Y voir clair

Patrice Charbit
Retour au sommaire - BIPP n° 34 - Décembre 2002

Aux Journées d'Avignon des psychiatres tunisiens nous ont honorés de leur présence et de leur intérêt pour nos débats. L'un d'eux, un jeune collègue, a pu témoigner de sa récente installation de psychiatre libéral dans une région d'une cinquantaine de milliers d'habitants au sein de laquelle il doit construire sa place de toutes pièces. Quasi seul, il s'agit pour lui d'introduire le discours psychiatrique là où une forte tradition, un savoir-faire séculaire occupent, entre autres, le champ du soin et de la réflexion. La demande est là, depuis toujours. Elle a su inciter à l'organisation, au fil du temps et des influences, d'un réseau de marabouts, de guérisseurs, de religieux, de médecins, d'infirmiers, de familles, de clans qui apportent au sujet questionnant et souffrant un certain type de réponse.

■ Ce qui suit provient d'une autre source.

-- ==== Sys2Proof/Machine/State.lean ====
section
/-! DEFINITION. The state of the AJF-362: every item the manual gives its blocks, as plain data, and the state at cold
reset. Each field's docstring names the rule that gives it. -/

namespace Sys2Proof.Machine

/-- A fixed number of like records, in index order. -/
structure Bank (α : Type) (n : Nat) where
  toList : List α
  len : toList.length = n
  deriving DecidableEq, Repr

/-- The bank whose record i is `f i`. -/
def Bank.ofFn {α : Type} (n : Nat) (f : Nat → α) : Bank α n :=
  ⟨(List.range n).map f, by simp⟩

/-- The record at index i, or `d` where the bank has no such index. -/
def Bank.getD {α : Type} {n : Nat} (b : Bank α n) (i : Nat) (d : α) : α :=
  b.toList.getD i d

/-- The bank with record i replaced; unchanged where it has no such index. -/
def Bank.set {α : Type} {n : Nat} (b : Bank α n) (i : Nat) (a : α) : Bank α n :=
  ⟨b.toList.set i a, by simp [b.len]⟩

/-- The bank with every record mapped. -/
def Bank.map {α β : Type} {n : Nat} (f : α → β) (b : Bank α n) : Bank β n :=
  ⟨b.toList.map f, by simp [b.len]⟩

/-- One item for each frame. -/
structure Pair (α : Type) where
  u : α
  l : α
  deriving DecidableEq, Repr

/-- The item of frame f. -/
def Pair.get {α : Type} (x : Pair α) : Frame → α
  | .U => x.u
  | .L => x.l

/-- The pair with frame f's item replaced. -/
def Pair.set {α : Type} (x : Pair α) (f : Frame) (a : α) : Pair α :=
  match f with
  | .U => { x with u := a }
  | .L => { x with l := a }

/-! ### Link Unit -/

/-- The roles of R159. -/
inductive Role where
  | monitor
  | winderU
  | winderL
  | dispatch
  deriving DecidableEq, Repr

/-- The last link error cause (R163, 12 codes). -/
inductive LinkCause where
  | none
  | length
  | crc
  | gap
  | overflow
  deriving DecidableEq, Repr

/-- The receive state of a port with what it has gathered (R161); `last` is the time of the last byte taken. -/
inductive Rx where
  | hunt
  | type (last : BitVec 32)
  | length (type : Byte) (last : BitVec 32)
  | payload (type : Byte) (got : List Byte) (left : Nat) (last : BitVec 32)
  | check (type : Byte) (payload : List Byte) (first : Option Byte) (last : BitVec 32)
  deriving DecidableEq, Repr

/-- A reply waiting on a port (R166, R168): its type, its payload beginning with the status, and the CRC of R162. -/
structure Reply where
  type : Byte
  payload : List Byte
  crc : BitVec 16
  deriving DecidableEq, Repr

/-- One link port. -/
structure PortState where
  /-- The role (R159). -/
  role : Role
  /-- A taken break's low period is still going on (R164). -/
  lineLow : Bool
  /-- The receive state (R161). -/
  rx : Rx
  /-- The reply list, the reply being sent first (R168). -/
  replies : List Reply
  /-- The link error count, 0 to 255 (R163). -/
  errorCount : Nat
  /-- The last link error cause (R163). -/
  errorCause : LinkCause
  /-- The event flags, bit i for flag number i (R169). -/
  flags : BitVec 16
  /-- The enable mask, bit i for flag number i (R170). -/
  mask : BitVec 16
  /-- The ATTN line (R170). -/
  attn : Bool
  deriving DecidableEq, Repr

/-! ### Survey Table -/

/-- The winder items of R4 for one frame. -/
structure Winder where
  /-- AB, braking deceleration, mm/s². -/
  ab : Nat
  /-- TR, reaction time, ms. -/
  tr : Nat
  /-- VL_MAX, speed ceiling, mm/s. -/
  vlMax : Nat
  /-- K, rope stretch coefficient. -/
  k : Nat
  /-- OVR, overrun allowance, mm. -/
  ovr : Nat
  /-- PL, payload limit, kg. -/
  pl : Nat
  /-- RTO, report timeout, ms. -/
  rto : Nat
  /-- PTOL, plausibility tolerance, mm. -/
  ptol : Nat
  /-- default VL, mm/s. -/
  defaultVl : Nat
  /-- default LEG, zones. -/
  defaultLeg : Nat
  deriving DecidableEq, Repr

/-- One copy of the survey: every item of R4 that is not derived. -/
structure Survey where
  /-- SL, shaft length, mm. -/
  sl : Nat
  /-- ZL, zone length, mm. -/
  zl : Nat
  /-- HE, head elevation, mm. -/
  he : Nat
  /-- FH, frame height, mm. -/
  fh : Nat
  /-- C, clearance, mm. -/
  c : Nat
  /-- LVT, level tolerance, mm. -/
  lvt : Nat
  /-- LDT, load tolerance, kg. -/
  ldt : Nat
  /-- TTO, transfer timeout, s. -/
  tto : Nat
  /-- NL, landing count. -/
  nl : Nat
  /-- LE_k, landing floor elevations, mm. -/
  le : Bank Nat 12
  /-- Bays at landing k. -/
  bays : Bank Nat 12
  /-- The winder items of U and of L. -/
  winder : Pair Winder
  /-- Default service table length. -/
  tableLen : Nat
  /-- Default service table entries, 0 for U and 1 for L. -/
  table : Bank Nat 8
  deriving DecidableEq, Repr

/-- The survey states of R3. -/
inductive SurveyState where
  | unconfigured
  | valid
  | edited
  deriving DecidableEq, Repr

/-- The tuning of one frame (R13). -/
structure Tuning where
  /-- Working VL. -/
  vl : Nat
  /-- Working LEG. -/
  leg : Nat
  /-- Pending VL. -/
  pendingVl : Option Nat
  /-- Pending LEG. -/
  pendingLeg : Option Nat
  deriving DecidableEq, Repr

/-- SVT's state (R3, R13). -/
structure Svt where
  working : Survey
  edit : Survey
  state : SurveyState
  saveOutstanding : Bool
  tuning : Pair Tuning
  deriving DecidableEq, Repr

/-! ### Frame Trackers -/

/-- The tracking states of R19. -/
inductive Tracking where
  | unknown
  | tracked
  | stale
  | tripped
  deriving DecidableEq, Repr

/-- An accepted report (R19): m is the payload as clamped (R24). -/
structure Report where
  e : Nat
  v : Int
  m : Nat
  brakeSet : Bool
  arrival : BitVec 32
  deriving DecidableEq, Repr

/-- One tracker's state (R19). -/
structure Tracker where
  state : Tracking
  last : Option Report
  /-- The implausible count, 0 to 255. -/
  count : Nat
  /-- The staleness timer: stopped, or its expiry time. -/
  timer : Option (BitVec 32)
  /-- The trip reason set, bit i for reason i of the codes of 12. -/
  reasons : BitVec 16
  deriving DecidableEq, Repr

/-! ### Grant Unit -/

/-- A run of zones, both ends included. -/
structure Run where
  lo : Nat
  hi : Nat
  deriving DecidableEq, Repr

/-- The direction of a travel request. -/
inductive Dir where
  | up
  | down
  deriving DecidableEq, Repr

/-- A travel request (R48). -/
structure Travel where
  target : Nat
  dir : Dir
  deriving DecidableEq, Repr

/-- The last end reasons of R48. -/
inductive EndReason where
  | none
  | arrived
  | released
  | yield
  | cleared
  deriving DecidableEq, Repr

/-- GRU's state (R46 to R48, R67). The zone table is held as the two grants: the entry of a zone is U or L where that
frame's grant holds it and FREE otherwise (R47); `State.zoneOwner` reads it. -/
structure Gru where
  grants : Pair (Option Run)
  requests : Pair (Option Travel)
  lastEnd : Pair EndReason
  /-- The PERMIT_U and PERMIT_L outputs. -/
  permit : Pair Bool
  deriving DecidableEq, Repr

/-! ### Grant Arbiter -/

/-- ARB's state (R70). -/
structure Arb where
  table : List Frame
  pendingTable : Option (List Frame)
  pointer : Nat
  blockedReported : Pair Bool
  lastLoser : Option Frame
  deriving DecidableEq, Repr

/-! ### Inventory Unit -/

/-- The mass states of R84. -/
inductive MassState where
  | absent
  | stored
  | carried
  | inTransfer
  | unaccounted
  deriving DecidableEq, Repr

/-- A mass record (R84). -/
structure Mass where
  state : MassState
  nominal : Nat
  bay : Option Nat
  frame : Option Frame
  landing : Option Nat
  task : Option Nat
  deriving DecidableEq, Repr

/-- A bay record (R85). -/
structure Bay where
  content : Option Nat
  inService : Bool
  task : Option Nat
  deriving DecidableEq, Repr

/-- A landing record (R85). -/
structure Landing where
  inService : Bool
  late : Bool
  unexpected : Bool
  deriving DecidableEq, Repr

/-- The save states of R92. -/
inductive SaveState where
  | clean
  | writing
  | writingDirty
  | notSaved
  deriving DecidableEq, Repr

/-- Which change of a transfer XFC waits on (R91). -/
inductive Change where
  | commit
  | restore
  | verified
  deriving DecidableEq, Repr

/-- A requester waiting on a save (R91): XFC, for the transfer of a frame. -/
structure Waiter where
  frame : Frame
  change : Change
  deriving DecidableEq, Repr

/-- INV's state (R84, R85, R90, R92, R93, R96). -/
structure Inv where
  masses : Bank Mass 40
  bays : Bank Bay 40
  landings : Bank Landing 12
  /-- The inventory state is VERIFIED (R90). -/
  verified : Bool
  save : SaveState
  /-- Requesters whose change the write in flight carries. -/
  carriedWaiters : List Waiter
  /-- Requesters whose change waits for the next write. -/
  nextWaiters : List Waiter
  /-- S_raw. -/
  sRaw : Nat
  /-- STORED_kJ. -/
  storedKJ : Nat
  deriving DecidableEq, Repr

/-! ### Task Unit -/

/-- The task phases of R105. -/
inductive Phase where
  | queued
  | toPickup
  | loading
  | toDrop
  | unloading
  | done
  | failed
  | cancelled
  deriving DecidableEq, Repr

/-- A task's outcome (R105). -/
structure Outcome where
  phase : Phase
  mass : MassState
  deriving DecidableEq, Repr

/-- A task record (R105); its number is its index. -/
structure Task where
  tag : BitVec 16
  mass : Nat
  source : Option Nat
  dest : Nat
  frame : Frame
  phase : Phase
  cancelPending : Bool
  /-- The task reason set, bit i for reason i of the codes of 12. -/
  reasons : BitVec 16
  /-- The energy delta, kJ. -/
  delta : Int
  outcome : Option Outcome
  deriving DecidableEq, Repr

/-- TKU's state (R105, R106). -/
structure Tku where
  tasks : Bank Task 32
  free : List Nat
  queues : Pair (List Nat)
  completion : List Nat
  deriving DecidableEq, Repr

/-! ### Transfer Controller -/

/-- The transfer phases of R130; an IDLE context holds no transfer. -/
inductive XPhase where
  | committing
  | gearRunning
  | abandoning
  | verifying
  | finishing
  deriving DecidableEq, Repr

/-- The transfer kinds of R130. -/
inductive Kind where
  | load
  | unload
  deriving DecidableEq, Repr

/-- The transfer causes of R147. -/
inductive Cause where
  | none
  | storeFault
  | stop
  | brakeReleased
  | transferFault
  | transferTimeout
  | transferAbort
  | loadMismatch
  deriving DecidableEq, Repr

/-- Where a restore puts the mass (R130). -/
inductive ReturnPlace where
  | bay (b : Nat)
  | frame (f : Frame) (landing : Nat)
  deriving DecidableEq, Repr

/-- A transfer in a context (R130). -/
structure Transfer where
  phase : XPhase
  kind : Kind
  task : Nat
  mass : Nat
  landing : Nat
  bay : Nat
  ret : ReturnPlace
  /-- The expected payload, kg. -/
  expected : Nat
  /-- The transfer span's lower end, mm. -/
  spanLo : Int
  /-- The transfer span's upper end, mm. -/
  spanHi : Int
  /-- The transfer timer: stopped, or its expiry time. -/
  timer : Option (BitVec 32)
  cause : Cause
  deriving DecidableEq, Repr

/-- The outcomes of R147. -/
inductive XOutcome where
  | completed
  | abandoned
  | failed
  deriving DecidableEq, Repr

/-- A last transfer result (R147). -/
structure TransferResult where
  kind : Kind
  task : Nat
  mass : Nat
  landing : Nat
  bay : Nat
  outcome : XOutcome
  cause : Cause
  saved : Bool
  deriving DecidableEq, Repr

/-- XFC's state (R130, R131, R147). -/
structure Xfc where
  /-- The contexts; none is IDLE. -/
  contexts : Pair (Option Transfer)
  /-- The timed-out markers. -/
  timedOut : Bank Bool 12
  lastResult : Pair (Option TransferResult)
  /-- The LDCMD_k outputs. -/
  ldcmd : Bank Bool 12
  /-- The ULCMD_k outputs. -/
  ulcmd : Bank Bool 12
  deriving DecidableEq, Repr

/-! ### Mode Controller -/

/-- The shaft modes of R148. -/
inductive Mode where
  | run
  | hold
  | lockout
  deriving DecidableEq, Repr

/-- MDC's state (R148). -/
structure Mdc where
  mode : Mode
  /-- The stop latch is set. -/
  latch : Bool
  /-- STOP_N is asserted. -/
  stopN : Bool
  strapFault : Bool
  /-- The FAULT output. -/
  fault : Bool
  deriving DecidableEq, Repr

/-! ### Store Interface -/

/-- The regions of the store (R174). -/
inductive Region where
  | survey
  | inventory
  deriving DecidableEq, Repr

/-- The slots of a region (R174). -/
inductive Slot where
  | a
  | b
  deriving DecidableEq, Repr

/-- One item for each region. -/
structure PerRegion (α : Type) where
  survey : α
  inventory : α
  deriving DecidableEq, Repr

/-- The item of a region. -/
def PerRegion.get {α : Type} (x : PerRegion α) : Region → α
  | .survey => x.survey
  | .inventory => x.inventory

/-- The items with one region's replaced. -/
def PerRegion.set {α : Type} (x : PerRegion α) (r : Region) (a : α) : PerRegion α :=
  match r with
  | .survey => { x with survey := a }
  | .inventory => { x with inventory := a }

/-- The store operation in flight (R175). -/
inductive StoreOp where
  | idle
  | read (region : Region)
  | write (region : Region) (slot : Slot) (generation : BitVec 32) (image : List Byte)
  deriving DecidableEq, Repr

/-- STI's state (R175). -/
structure Sti where
  op : StoreOp
  /-- The attempt count, 0 to 3. -/
  attempts : Nat
  /-- The waiting write of each region: the body handed over, without its generation. -/
  waiting : PerRegion (Option (List Byte))
  current : PerRegion (Option Slot)
  generation : PerRegion (BitVec 32)
  deriving DecidableEq, Repr

/-! ### The whole part -/

/-- Where start-up stands (R178 to R180). -/
inductive StartUp where
  | straps
  | surveyRead
  | inventoryRead
  | ended
  deriving DecidableEq, Repr

/-- The state of the part and the queue of commands that wait for it, first in first out. -/
structure State where
  /-- Shaft time, ms (R1). -/
  time : BitVec 32
  startUp : StartUp
  ports : Bank PortState 4
  svt : Svt
  ftk : Pair Tracker
  gru : Gru
  arb : Arb
  inv : Inv
  tku : Tku
  xfc : Xfc
  mdc : Mdc
  sti : Sti
  pending : List Instr
  deriving DecidableEq, Repr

C'est dans ce contexte que notre courageux collègue, influencé par l'Occident, essaye d'implanter un discours nouveau, marqué de scientificité. Conscient de l'enjeu, il n'entre pas en conflit ouvert avec les structures existantes. Ce serait brûler des bibliothèques, détruire un réel savoir faire que de vouloir les faire disparaître mais de plus cela réclamerait une dépense d'énergie colossale qui l'épuiserait bien vite. Il cherche à marquer les esprits par la qualité de ses résultats, à asseoir sa fonction dans le long terme comme une alternative. Son ambition est donc dépendante de sa détermination. Visiblement elle ne manque pas. Il nous a conté la particularité du statut du langage dans sa tradition et comment "payer pour parler" peut entraîner une petite révolution ethnologique. Il se sert de l'argent comme d'un signe. En effet, faire payer très cher une consultation (de l'ordre de 100 euros toutes proportions réunies) lui permet de marquer le caractère exceptionnel de cet acte, d'en indiquer la valeur, là où parler est du registre de l'échange. Il indique la présence d'une valeur ajoutée dans le passage du dire à la parole.

Sa situation, à l'inverse de la nôtre qui ne semble plus dans un processus expansif, rappelle la position des psychiatres français au XIXème siècle. Dans son très beau livre "Consoler et classifier - L'essor de la Psychiatrie française" Jan Goldstein nous décrit la professionnalisation des psychiatres. Paru en 1987 aux États-Unis, il a été traduit en français en 1997 dans la collection des "Empêcheurs de penser en rond". Les démonstrations et conclusions de Jan Goldstein sont sans concession et c'est peut-être ce qui explique le délai de traduction. Mais dix ans pour un "je n'en veux rien savoir" ne sont sans doute pas si longs que cela.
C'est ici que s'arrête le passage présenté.